Collection of saliva samples for T typically involves spitting into tubes. However, saliva can bring impurities in the form of blood, from sores or recent tooth brushing, or particulate from food, tobacco, drink, gum, etc. These impurities are known to affect the quality of assays and therefore the fidelity of results (Granger et al., 2007). Some researchers request that participants avoid introducing matter into their mouths prior to the study by avoiding smoking, eating, drinking non-water fluids, or brushing their teeth. Some researchers ask participants to rinse their mouths with water to remove loose or detachable detritus. Other researchers use assay kits that are designed to test for blood contamination or ask participants to report on oral state or taste of blood (Hamilton, van Anders, Cox, & Watson, 2009), which might be especially helpful for studies with athletes or individuals with oral diseases or hygiene issues where mouth injuries or sores might be common.
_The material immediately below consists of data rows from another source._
-- ==== Sys2Proof/Laws/KeepsPackets.lean ====
section
/-! SUPPORT. The operations and meanings of Machine/Packets.lean keep what every step keeps. -/

set_option linter.unreachableTactic false
set_option linter.unusedTactic false
set_option linter.unusedSimpArgs false
set_option linter.tactic.unusedName false
set_option linter.unusedVariables false

namespace Sys2Proof.Machine
open Sys2Proof

theorem State.runningVersion_keeps {z s : State} {x1} (h : Keeps z s) : Keeps z (State.runningVersion s x1).2 := by
  unfold State.runningVersion
  repeat' first
    | with_reducible assumption
    | with_reducible apply State.draw_keeps
    | simp -zeta only [Keeps.mk_iff, Keeps.mkCom_iff, Keeps.mkLog_iff]
    | split

theorem State.versionData_keeps {z s : State} (h : Keeps z s) : Keeps z (State.versionData s).2 := by
  unfold State.versionData
  repeat' first
    | with_reducible assumption
    | with_reducible apply State.runningVersion_keeps

theorem execGetVersion_keeps {z s : State} {x0} (h : Keeps z s) : KeepsOut z (execGetVersion x0 s) := by
  unfold execGetVersion
  repeat' first
    | with_reducible assumption
    | (with_reducible refine serveOp_keeps (by with_reducible assumption) fun z t u hu => ?_; beta_reduce)
    | with_reducible apply State.versionData_keeps
    | with_reducible apply okWith_keeps

theorem execIdentRead_keeps {z s : State} {x0} (h : Keeps z s) : KeepsOut z (execIdentRead x0 s) := by
  unfold execIdentRead
  repeat' first
    | with_reducible assumption
    | (with_reducible refine serveOp_keeps (by with_reducible assumption) fun z t u hu => ?_; beta_reduce)
    | with_reducible apply okWith_keeps
    | with_reducible apply refuse_keeps
    | (extract_lets +onlyGivenNames u; try clear_value u)
    | split

theorem execCertRead_keeps {z s : State} {x0} (h : Keeps z s) : KeepsOut z (execCertRead x0 s) := by
  unfold execCertRead
  repeat' first
    | with_reducible assumption
    | (with_reducible refine serveOp_keeps (by with_reducible assumption) fun z t u hu => ?_; beta_reduce)
    | with_reducible apply refuse_keeps
    | simp -zeta only [Keeps.mk_iff, Keeps.mkCom_iff, Keeps.mkLog_iff]
    | with_reducible apply Keeps.done
    | (extract_lets +onlyGivenNames u; try clear_value u)
    | split

theorem State.tlmData_keeps {z s : State} {x1} (h : Keeps z s) : Keeps z (State.tlmData s x1).2 := by
  unfold State.tlmData
  repeat' first
    | with_reducible assumption
    | with_reducible apply State.tlmTriple_keeps
    | simp -zeta only [Keeps.mk_iff, Keeps.mkCom_iff, Keeps.mkLog_iff]
    | (with_reducible refine Keeps.foldlSnd (fun x a hx => ?_) ?_ _ <;> beta_reduce)

theorem execTlmRead_keeps {z s : State} {x0} (h : Keeps z s) : KeepsOut z (execTlmRead x0 s) := by
  unfold execTlmRead
  repeat' first
    | with_reducible assumption
    | (with_reducible refine serveOp_keeps (by with_reducible assumption) fun z t u hu => ?_; beta_reduce)
    | with_reducible apply refuse_keeps
    | with_reducible apply State.tlmData_keeps
    | with_reducible apply okWith_keeps
    | simp -zeta only [Keeps.mk_iff, Keeps.mkCom_iff, Keeps.mkLog_iff]
    | with_reducible apply Keeps.ite
    | (extract_lets +onlyGivenNames u; try clear_value u)
    | split

theorem State.lastFault_keeps {z s : State} {x1} (h : Keeps z s) : Keeps z (State.lastFault s x1).2 := by
  unfold State.lastFault
  repeat' first
    | with_reducible assumption
    | with_reducible apply State.draw_keeps
    | simp -zeta only [Keeps.mk_iff, Keeps.mkCom_iff, Keeps.mkLog_iff]
    | (with_reducible refine Keeps.foldlSnd (fun x a hx => ?_) ?_ _ <;> beta_reduce)
    | split

theorem execLastfaultRead_keeps {z s : State} {x0} (h : Keeps z s) : KeepsOut z (execLastfaultRead x0 s) := by
  unfold execLastfaultRead
  repeat' first
    | with_reducible assumption
    | (with_reducible refine serveOp_keeps (by with_reducible assumption) fun z t u hu => ?_; beta_reduce)
    | with_reducible apply refuse_keeps
    | with_reducible apply State.lastFault_keeps
    | with_reducible apply okWith_keeps
    | simp -zeta only [Keeps.mk_iff, Keeps.mkCom_iff, Keeps.mkLog_iff]
    | (extract_lets +onlyGivenNames u; try clear_value u)
    | split

theorem State.thermSwitch_keeps {z s : State} {x1} (h : Keeps z s) : Keeps z (State.thermSwitch s x1).2 := by
  unfold State.thermSwitch
  repeat' first
    | with_reducible assumption
    | with_reducible apply State.draw_keeps
    | simp -zeta only [Keeps.mk_iff, Keeps.mkCom_iff, Keeps.mkLog_iff]
    | (extract_lets +onlyGivenNames u; try clear_value u)
    | split

theorem State.switches_keeps {z s : State} {first count} {f : State → Nat → List Byte × State} (h : Keeps z s)
    (hf : ∀ u n, Keeps z u → Keeps z (f u n).2) : Keeps z (State.switches s first count f).2 := by
  unfold State.switches
  refine Keeps.foldlSnd (fun x a hx => ?_) (p := ([], s)) h _
  exact hf x.2 (first + a) hx

theorem readSwitches_keeps {z s : State} {code r} {f : State → Nat → List Byte × State} (h : Keeps z s)
    (hf : ∀ z u n, Keeps z u → Keeps z (f u n).2) : KeepsOut z (readSwitches code f r s) := by
  unfold readSwitches
  refine serveOp_keeps h fun z t u hu => ?_
  dsimp only
  split
  · exact refuse_keeps hu
  · exact okWith_keeps (State.switches_keeps hu (hf z))

theorem execThermRead_keeps {z s : State} {r} (h : Keeps z s) : KeepsOut z (execThermRead r s) :=
  readSwitches_keeps h fun _ _ _ hu => State.thermSwitch_keeps hu

theorem execWearRead_keeps {z s : State} {r} (h : Keeps z s) : KeepsOut z (execWearRead r s) :=
  readSwitches_keeps h fun _ _ _ hu => hu

theorem execSpareStatus_keeps {z s : State} {x0} (h : Keeps z s) : KeepsOut z (execSpareStatus x0 s) := by
  unfold execSpareStatus
  repeat' first
    | with_reducible assumption
    | (with_reducible refine serveOp_keeps (by with_reducible assumption) fun z t u hu => ?_; beta_reduce)
    | with_reducible apply okWith_keeps

theorem State.streamBegins_keeps {z s : State} {x1} (h : Keeps z s) : Keeps z (State.streamBegins s x1) := by
  unfold State.streamBegins
  dsimp only
  repeat' first
    | with_reducible assumption
    | with_reducible apply State.draw_keeps
    | simp -zeta only [Keeps.mk_iff, Keeps.mkCom_iff, Keeps.mkLog_iff]

theorem execTlmStream_keeps {z s : State} {x0} (h : Keeps z s) : KeepsOut z (execTlmStream x0 s) := by
  unfold execTlmStream
  repeat' first
    | with_reducible assumption
    | (with_reducible refine serveOp_keeps (by with_reducible assumption) fun z t u hu => ?_; beta_reduce)
    | with_reducible apply refuse_keeps
    | with_reducible apply okWith_keeps
    | with_reducible apply State.streamBegins_keeps
    | simp -zeta only [Keeps.mk_iff, Keeps.mkCom_iff, Keeps.mkLog_iff]
    | (extract_lets +onlyGivenNames u; (have hc : Com := u); clear hc; subst u)
    | (extract_lets +onlyGivenNames u; try clear_value u)
    | split

theorem State.streamSends_keeps {z s : State} {x1 x2} (h : Keeps z s) : Keeps z (State.streamSends s x1 x2) := by
  unfold State.streamSends
  repeat' first
    | with_reducible assumption
    | simp -zeta only [Keeps.mk_iff, Keeps.mkCom_iff, Keeps.mkLog_iff]
    | (extract_lets +onlyGivenNames u; (have hc : Com := u); clear hc; subst u)
    | (extract_lets +onlyGivenNames u; try clear_value u)

theorem execTlmStreamFrame_keeps {z s : State} {x0} (h : Keeps z s) : KeepsOut z (execTlmStreamFrame x0 s) := by
  unfold execTlmStreamFrame
  repeat' first
    | with_reducible assumption
    | with_reducible apply State.advance_keeps
    | with_reducible apply State.streamSends_keeps
    | with_reducible apply Keeps.out
    | (extract_lets +onlyGivenNames u; refine (?_ : Keeps z u → _) ?_; rotate_left; unfold u; rotate_left; intro hu; try clear_value u)
    | (extract_lets +onlyGivenNames u; try clear_value u)
    | split

end Sys2Proof.Machine
end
Most researchers will want to use some sort of plastic tube rather than glass (the gold standard of inertness) to collect saliva samples because of cost and breakage considerations. Other collection vehicles like salivettes and material-based swabs adversely affect steroid assays (Kozaki, Hashiguchi, Kaji, Yasukouchi, & Tochihara, 2009; Kruger, Breunig, Biskupek-Sigwart, & Dorr, 1996; Shirtcliff et al., 2001); however, not all plastic tubes are acceptably inert. Though some recommend polypropylene tubes (Vitzthum, 2009), an empirical study demonstrated that they were problematic for steroidal assays (Banerjee, Levitz, & Rosenberg, 1985). Polystyrene tubes are more acceptable, and no studies to our knowledge have shown interference. Instead, T assays from samples collected in glass and polystyrene tubes are highly and significantly correlated at r = .92 (Lipson & Ellison, 1989).

Sampling Frequency, Timing, and Context

T shows high test-rest reliability over days (r = .64) and months (r = .52), suggesting that unitary measures of T can be meaningful for inferring trait levels of T, even though T does fluctuate over time and in response to social contexts (Dabbs & de La Rue, 1991). Indeed, research has indicated that between-person variability in T is much larger than within-person variability (Bain, Langevin, D’Costa, Sanders, & Hucker, 1988; Dabbs, 1991; Dabbs & de La Rue, 1991; Rowe et al., 1974), suggesting that a stronger approach to detecting signals is to include additional participants over additional samples per participant. Indeed, one investigation concluded that one sample was as good as the mean of three samples for estimating trait T, which may be an exaggeration but is nonetheless instructive. A number of researchers do use one sample to ascertain trait levels of T in behavioral research (Carré & Putnam, 2010; Gray, Campbell, Marlowe, Lipson, & Ellison, 2004; Mehta & Josephs, 2006; Roney et al., 2007; Schultheiss et al., 2005; van Anders et al., 2009; van Anders, Hamilton, & Watson, 2007; van Anders & Goldey, 2010).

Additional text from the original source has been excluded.